The project, which has received a script commitment from the network, is a soap about a suburban Chinese-American family with three daughters. "Red Doors" is based on the award-winning indie film, the feature debut of writer-director Georgia Lee. Lee is on board to pen the pilot script. She also will serve as a producer alongside the film's producers Mia Riverton, who also co-stars in the movie, and Jane Chen EDITOR'S NOTE: HISPANIC SOAPS. GAY SOAPS. WHEN IS IT PUDGY, MIDDLE-AGED WOMEN'S TURN????!!! (SORRY...THE BITTERNESS JUST OVERCAME ME THERE FOR A SEC).

Melancon Joins X3
20th Century Fox and Marvel Entertainment have announced that Mei Melancon (aka Meiling Melancon) has joined the cast of X-MEN 3.

Melancon will play the character Psylocke, who has had several incarnations in the Marvel comic book series and is best known for her fighting and telepathic skills as well as an ability to transport herself and others through shadows.

In the movie, Psylocke will fight against the X-Men as a member of Magneto's Brotherhood of Mutants.

Watts, Naomi Watts
This is going to be interesting.

Naomi Watts, who was recently asked to play 007-esque agent ‘Daisy Scarlett’ in the upcoming British blockbuster, is now also being courted by the original Bond camp.

EON are reportedly interested in having Watts star in their upcoming “Casino Royale” opposite Daniel Craig.

The “King Kong” spunk has already received a call from the producers asking if she’d consider starring in the new film.

So what to do? Will she play both the Bond-ish Scarlett and the Bond villain, Vesper Lynd? Or will she give the birdie to both offers?

Insiders are predicting she’ll definitely pass on “Royale”, at least, fearing that dreaded ‘Curse of the Bond Girl’.

Tom Hanks eyed for Star Trek 11?
How do you add a couple more innings onto the life of “Star Trek”? Easy, enrol an Oscar winner and box-office drawcard to Starfleet Academy.

According to, Academy Award Winner Tom Hanks is being eyed for a role in the next “Star Trek” film.

Writer Erik Jendresen’s script has yet to be given the thumbs up by the studio, but if it should – Gump’s been earmarked for an appearance. Hanks and Jendresen are old friends – working on TV’s “Band of Brothers” a couple of years back.

The move would be a dramatic one for “Star Trek XI - The Beginning” and feature perhaps the biggest name to move into the franchise since Patrick Stewart took on the role of Captain Jean-Luc Picard”, says the site. EDITOR'S NOTE: IT'S DECEMBER, SO I GUESS THIS ISN'T AN APRIL FOOL'S THING?

Not a hard Cell at all
When the long-awaited “Splinter Cell” does make it to screens – don’t expect it to share a lot of similarities to the game.

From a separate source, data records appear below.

-- ==== Sys2Proof/Machine/Resets.lean ====
section
/-! DEFINITION. The three resets: power-on, the RESET line and RESTART (R21, R45, R64, R78, R86, R104, R121, R137, R160,
R171, R181 to R184). -/

namespace Sys2Proof.Machine

/-! ### RESTART -/

/-- R21: LOADING designs become FAILED and every pin is cleared. -/
def Design.restart (d : Design) : Design :=
  { d with state := if d.state = .loading then .failed else d.state, armedPin := false, repairPin := false }

/-- R21. -/
def Store.restart (st : Store) : Store := { st with dir := st.dir.map fun o => o.map Design.restart }

/-- R64: a pending set comes into force; C_prev becomes 0 with the OFF report. -/
def Governor.restart (g : Governor) : Governor := { g.force with move := none }

/-- R137. -/
def Thread.restart (t : Thread) : Thread :=
  { t with monitors := t.monitors.map fun _ => .powerOn, slot := none, fresh := false, overrun := false, rev := none, feedOpen := false }

/-- R160: a head after a RESTART; R133 clears its bobbin-low flag with the input's latch. -/
def Head.restart (h : Head) : Head :=
  { h with condition := .ok, role := .none, start := none, engaged := false, bobbinLow := false }

/-- R160: the pass bookkeeping is cleared and the repair list emptied; the enabled flags and the settings are kept. -/
def Heads.restart (hs : Heads) : Heads :=
  { hs with
    table := hs.table.map Head.restart, repairs := [], selection := none, passEnd := none, passStart := none, lastKind := none,
    leftPass := false }

/-- R69, R78: the brake request of a RESTART; a FAULT goes to OFF once it is still. -/
def State.restartShaft (s : State) : State :=
  let s1 := s.brakeRequest
  if s1.shaft.state = .fault then
    (if s1.shaft.still then s1.enterOff else s1.modShaft fun h => { h with toOff := true })
  else s1

/-- R83, R86: the kill latch is set until the shaft unit reports OFF, or cleared at once when the shaft is OFF already;
every output returns to AUTO and the holder countdown is 0. -/
def Outputs.restart (o : Outputs) (off : Bool) : Outputs :=
  { o.allAuto with kill := !off, killUntilOff := !off, holderCount := 0, holderArmed := false }

/-- R171: the inputs after a RESTART: latches clear, edge inputs armed, all else kept. -/
def Input.restart (i : Input) : Input := { i with latch := false, armed := true }

/-- R171: flags cleared, subscriptions kept, the cause REQUEST. -/
def Events.restart (e : Events) : Events := { e with inputs := e.inputs.map Input.restart, flags := 0, cause := .request }

/-- R181: the blocks that change at once. The player is left IDLE, so that no fault or report of these effects halts it. -/
def State.restartBlocks (s : State) : State :=
  let s1 := (s.modStore Store.restart).modPlayer fun p => .powerOn p.keepFrame
  let s2 := ((s1.modGov Governor.restart).modThread Thread.restart).modHeads Heads.restart
  s2.modCase fun c => c.abandon.clearFault s.straps.needles

/-- R104, R93: every frame move is stopped and the owner becomes NONE. -/
def State.restartFrame (s : State) : State :=
  (s.stopFrame .restart).modFrame fun f => { f with owner := .none, lent := false, after := .keep }

/-- R181: RESTART. Its own latchings are cleared after its effects, with the notice queue; level inputs that stand active
latch again (R171), in ascending number (DESIGN CHOICE, log entry 45). -/
def State.restartNow (s : State) : State :=
  let s1 := s.restartFrame.restartBlocks.restartShaft
  let s2 := s1.modOuts fun o => o.restart (s1.shaft.state == .off)
  let s3 := (s2.modEv Events.restart).modLink fun l => { l with notices := [] }
  (List.range 32).foldl State.latchLevel s3

/-! ### Power-on and line resets -/

/-- The state after a reset of every block with these straps and this cause. The levels of the machine's lines, the
contents of the serial RAM, the waiting commands and the RESET line itself are not the part's to reset. An axis drive-ready
line that stands negated then raises no axis fault (DEDUCED, log entry 50). -/
def State.resetAll (s : State) (straps : Straps) (cause : ResetCause) : State :=
  let r := State.powerOn straps s.store.ram s.shaft.driveReady s.shaft.still s.frame.readyX s.frame.readyY s.nc.raw
    (s.ev.inputs.map Input.raw) s.ev.estopRaw cause
  { r with pending := s.pending, resetHeld := s.resetHeld, choices := s.choices }

/-- R183: a power-on reset samples the straps. -/
def State.powerReset (s : State) (headPins needlePins ratePins : Nat) : State :=
  s.resetAll (.sample headPins needlePins ratePins) .power

/-- R182: while the RESET line is asserted every block is held at the values of a line reset; the straps are kept. -/
def State.resetLine (s : State) (held : Bool) : State := { s.resetAll s.straps .line with resetHeld := held }

end Sys2Proof.Machine
end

Talking to The Fairer Sects, Raymond Benson, author of the “Splinter Cell” novels, says as far as he’s aware, the upcoming film will share only one common element : a guy named Sam Fisher.

Keep in mind that novels and games and even movies that are based on a franchise can't always be the "same." There will always be differences. I certainly experienced this with James Bond. The truly hardcore Bond fans have in their heads their own ideas of what Bond should be... the truth is that Bond has become so many different things over the course of fifty years that no one concept of Bond is the "real" thing anymore”, he explains. “I'm pretty sure the upcoming film will have differences. As far as I know, the screenplay is totally original and not based on any existing game or my books”.

Whilst no one is attached to star as the films titular hero, a few names have been doing the rounds.

Mark Wahlberg was director Peter Berg’s first choice, but as Berg has now left the project its unknown ether he’ll remain atop of that ‘wish list’. Other candidates are said to include former “Angel” star David Boreanaz, muscly Thomas Jane and ironman Chris Showerman.

Meantime, J.T Petty, who was originally working on the “Splinter Cell” film, but recently left the project, is busy at work on another actioner. Petty’s fantasy novel series "Clemency Pogue: Fairy Killer" is set to be made into a film.

In “Clemency Pogue”, a girl and her hobgoblin sidekick trot the globe in search of extraordinary derring-do, righting wrongs, vanquishing the wicked, and befriending dogs and needful children. EDITOR'S NOTE: ADD CATS TO THE CREATURES BEING BEFRIENDED, AND THAT SORT OF DESCRIBES ME AND ODDBOB, DOESN'T IT? (AND NO,OB, YOU HAVE TO BE THE SIDEKICK, NOT THE GIRL!)

Super­califragilistic­expialidocious, it's a remake!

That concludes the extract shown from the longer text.